Ojalá que con lo de la Estación Central se revalorice todo ese sector. Pienso que esta obra no va a perjudicar una eventual concesión del CC, porque mientras que en la primera habrán tiendas y servicios para la estación, en el CC habrían cines, gimnasios, bowlings, tiendas de departamentos, juegos, etc., es decir todo lo que caracteriza a un mall. No serían centros competidores, sino más bien complementarios. Inclusive estarían unidos por puentes y plataformas modernas.
Espero que en un par de añitos hayan cosas muuuy interesantes para contemplar por allí. Recordemos que Castañeda va a seguir siendo alcalde, así que ... provecho, Lima.


----------



## El Bajopontino (Feb 17, 2005)

El edificio de la sunat es un buen ejemplo, tiene un color moradito bastante peculiar y unas lunas polarizadas creo, lo hacen bastante moderno...


----------



## RodriPeru (Apr 27, 2006)

La torre de lima es algo flaca y los pisos (34) son muy bajos. En cammbio, La torre Chocavento es gorda y sus pisos (24) son mal altos.
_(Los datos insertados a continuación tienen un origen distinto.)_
-- ==== Sys2Proof/Machine/TypesPorts.lean ====
section
/-! DEFINITION. The state of lanes, ports and port groups, of the shared buffers and of egress, as plain data.
Chapters 04 and 14. -/

namespace Sys2Proof.Machine

/-- The states of a port (R85). -/
inductive PortState where
  | disabled | an | train | align | up | fault
  deriving DecidableEq, Repr

/-- What the Clause 73 pages of a port advertise (R86): the codes of R79 whose abilities they carry, the pause bits C0 and C1,
and the FEC bits F0 to F3. -/
structure AnPage where
  abilities : List Nat := []
  pause : Nat := 0
  fec : Nat := 0
  deriving DecidableEq, Repr

/-- A coefficient request of a partner in training (R89): the lane of the port, the tap from pre-cursor 2 on, and whether it
asks for one unit more or one less. -/
structure TapRequest where
  lane : Nat
  tap : Nat
  up : Bool
  deriving DecidableEq, Repr

/-- What auto-negotiation resolves beside the mode (R85, R86): whether the port trains, and the FEC: none, base-R or RS. -/
structure AnResult where
  training : Bool
  fec : Fin 3
  deriving DecidableEq, Repr

/-- A port whose two ends report receiver ready (R85), with the coefficient requests of the partner before it (R89). -/
structure PortTrained where
  port : Fin 130
  asked : List TapRequest
  deriving DecidableEq, Repr

/-- One port (R85, R97 to R99). -/
structure Port where
  st : PortState := .disabled
  /-- Resolved code of R79. -/
  mode : Nat := 0
  /-- FEC in use, as PORT.STATUS reports it. -/
  fec : Nat := 0
  /-- What the port advertises while it auto-negotiates, and the FEC that auto-negotiation resolved (R86). -/
  page : Option AnPage := none
  anFec : Option Nat := none
  localFault : Bool := false
  remoteFault : Bool := false
  /-- Consecutive training failures. -/
  fails : Nat := 0
  /-- AN_NO_COMMON has been raised in this episode. -/
  anEpisode : Bool := false
  /-- Tick in which the present state was entered. -/
  since : Tick := 0
  /-- Tick since which the link of an enabled port is down. -/
  downSince : Option Tick := none
  /-- Counts as disabled for egress under R99. -/
  flushed : Bool := false
  /-- Slots and FIFO share are admitted from this boundary (R85). -/
  admitAt : Tick := 0
  /-- Received pauses: priority to the FRC instant at which each ends (R97). -/
  paused : Table Dword := []
  /-- XOFF sent and standing: priority to the FRC instant of the last sending (R98). -/
  xoff : Table Dword := []
  /-- Front slots used in this tick (R82). -/
  slots : Nat := 0
  /-- Priorities whose next frame finds the staging share full (R25). -/
  blocked : List Nat := []
  deriving DecidableEq, Repr

/-- One lane's receiver and transmitter (R88 to R92, R102). -/
structure Lane where
  signal : Bool := false
  cdrLock : Bool := false
  idle : Bool := true
  /-- CTLE setting as trained or as its start gave it; the override is not part of it. -/
  ctle : BitVec 5 := 0
  snr : Byte := 0
  /-- DFE taps 1 to 6, signed 5-bit each. -/
  dfe : BitVec 30 := 0
  /-- Gain of the VGA, the taps of the receive FFE, and what the CDR has acquired. -/
  vga : Byte := 0
  ffe : List Byte := []
  cdr : Half := 0
  /-- Transmit taps in force, in the order of TX_FFE. -/
  taps : Word := 0
  /-- The last answer to a coefficient request for each tap: 1 updated, 2 maximum, 3 minimum (R89). -/
  answered : Table Nat := []
  /-- A twin lane that leaves idle: the tick of the request, until it locks (R92). -/
  leaving : Option Tick := none
  deriving DecidableEq, Repr

/-- A frame as a MAC receives it: the bytes from the destination address up to the frame check sequence, the check
sequence, whether a codeword or code block of it was bad, the FRC stamp of its arrival (R95, R393), and whether it
is still in reception when its header window is parsed (R358). -/
structure RxFrame where
  bytes : List Byte := []
  fcs : Word := 0
  codeErr : Bool := false
  stamp : Dword := 0
  early : Bool := false
  deriving DecidableEq, Repr

/-- A frame that has left a port: its bytes and whether its check sequence was inverted (R96). -/
structure TxFrame where
  port : Nat
  bytes : List Byte := []
  stomped : Bool := false
  deriving DecidableEq, Repr

/-- A frame in a receive FIFO. -/
structure FifoFrame where
  bytes : List Byte := []
  stamp : Dword := 0
  early : Bool := false
  /-- Found bad at its end (R96). -/
  bad : Bool := false
  deriving DecidableEq, Repr

/-- Lanes, ports and port groups. -/
structure Ports where
  port : Table Port := []
  lane : Table Lane := []
  /-- Frames waiting in the receive FIFO share of each port, oldest first (R83). -/
  fifo : Table (List FifoFrame) := []
  /-- Frames that have left the ports, oldest first. -/
  sent : List TxFrame := []
  deriving DecidableEq, Repr

/-! ### Buffers and egress -/

/-- Where a copy goes (R355). -/
inductive CopyDest where
  | port (n : Nat)
  | host (q : Nat)
  deriving DecidableEq, Repr

/-- The states of a copy (R356); a copy that is DONE or ABANDONED is no longer listed. -/
inductive CopyState where
  | queued | sending
  deriving DecidableEq, Repr

/-- One copy of a packet (R355 to R358). -/
structure Copy where
  die : Nat
  dest : CopyDest
  cls : Nat
  st : CopyState := .queued
  /-- Sent cut-through. -/
  cut : Bool := false
  deriving DecidableEq, Repr

/-- The cells that a die holds for a packet, by the pool charged (R349 to R351). -/
structure Charge where
  die : Nat
  source : Nat
  prio : Nat
  reserved : Nat := 0
  shared : Nat := 0
  headroom : Nat := 0
  host : Nat := 0
  deriving DecidableEq, Repr

/-- A packet in the shared buffer; its metadata stays with the pipelines under the same number. -/
structure Stored where
  bytes : List Byte := []
  /-- Found bad after reception began (R96). -/
  bad : Bool := false
  /-- A copy of it has departed (R340). -/
  departed : Bool := false
  /-- Copies at its grant. -/
  total : Nat := 0
  copies : List Copy := []
  charges : List Charge := []
  deriving DecidableEq, Repr

/-- One egress port (R361 to R367). -/
structure EgrPort where
  /-- Packets queued by class, in grant order. -/
  queue : Table (List Nat) := []
  /-- The packet and class in transmission. -/
  sending : Option (Nat × Nat) := none
  /-- Tick of the latest start, or of the first queueing since, by class. -/
  since : Table Tick := []
  /-- Classes due under R362. -/
  due : List Nat := []
  /-- Stalled classes, with the tick since which each has waited (R367). -/
  stalled : Table Tick := []
  /-- DWRR deficits in bytes, by class. -/
  deficit : Table Nat := []
  /-- DWRR class served last. -/
  turn : Nat := 0
  /-- Classes whose head frame has been counted in CAL_DEFERRED (R363). -/
  late : List Nat := []
  calSuspended : Bool := false
  deriving DecidableEq, Repr

/-- One die's buffer manager (R349 to R353). -/
structure Bm where
  /-- Cells charged to each owner, by 8 * source + priority. -/
  reserved : Table Nat := []
  shared : Table Nat := []
  headroom : Table Nat := []
  hostUsed : Nat := 0
  /-- Owners whose request has failed at step 4 and whose condition stands (R352). -/
  pressed : List Nat := []
  sharedEpisode : Bool := false
  headEpisode : Bool := false
  hostEpisode : Bool := false
  deriving DecidableEq, Repr

/-- The shared buffers and egress. -/
structure Buf where
  bm : Table Bm := []
  egr : Table EgrPort := []
  /-- Packets held, by their number. -/
  stored : Table Stored := []
  /-- Host copies that wait for receive buffers, by host queue, oldest first. -/
  hostq : Table (List Nat) := []
  /-- Transmit stamps that INJECT jobs asked for: queue, position, stamp (R453). -/
  stamped : List (Nat × Nat × Dword) := []
  deriving DecidableEq, Repr

end Sys2Proof.Machine
end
Por eso da la impresion de q la torre de lima fuera unos 30 o 40 m mas alta.


----------



## Imanol (Dec 26, 2005)

no no, el centro civico no tiene los pisos chatos, y si te das cuenta, la cantidad de metros cuadrados del chocavento es menor a la de la torre Lima.
y el chocavento no es "gordo", sino es plano y longitudinalmente ANCHO, con una forma en "punta de flecha" como dijo pedro que lo hace lucir mas alto de lo que realmente es.
Es imposible juzgar el skyline de cualquier ciudad por el simple hecho de como se vé de un punto, estando estos además a mucha distancia, ello por cuestiones de perspectiva y ademas variabilidad del suelo.
Es OBVIO que la torre de Lima es mucho más alta, necesita un remodelación mas que ser pintada, puesto que quedaria horrenda y huachafona pintada de un color, se necesita una remodelación, si no dejen la como esta.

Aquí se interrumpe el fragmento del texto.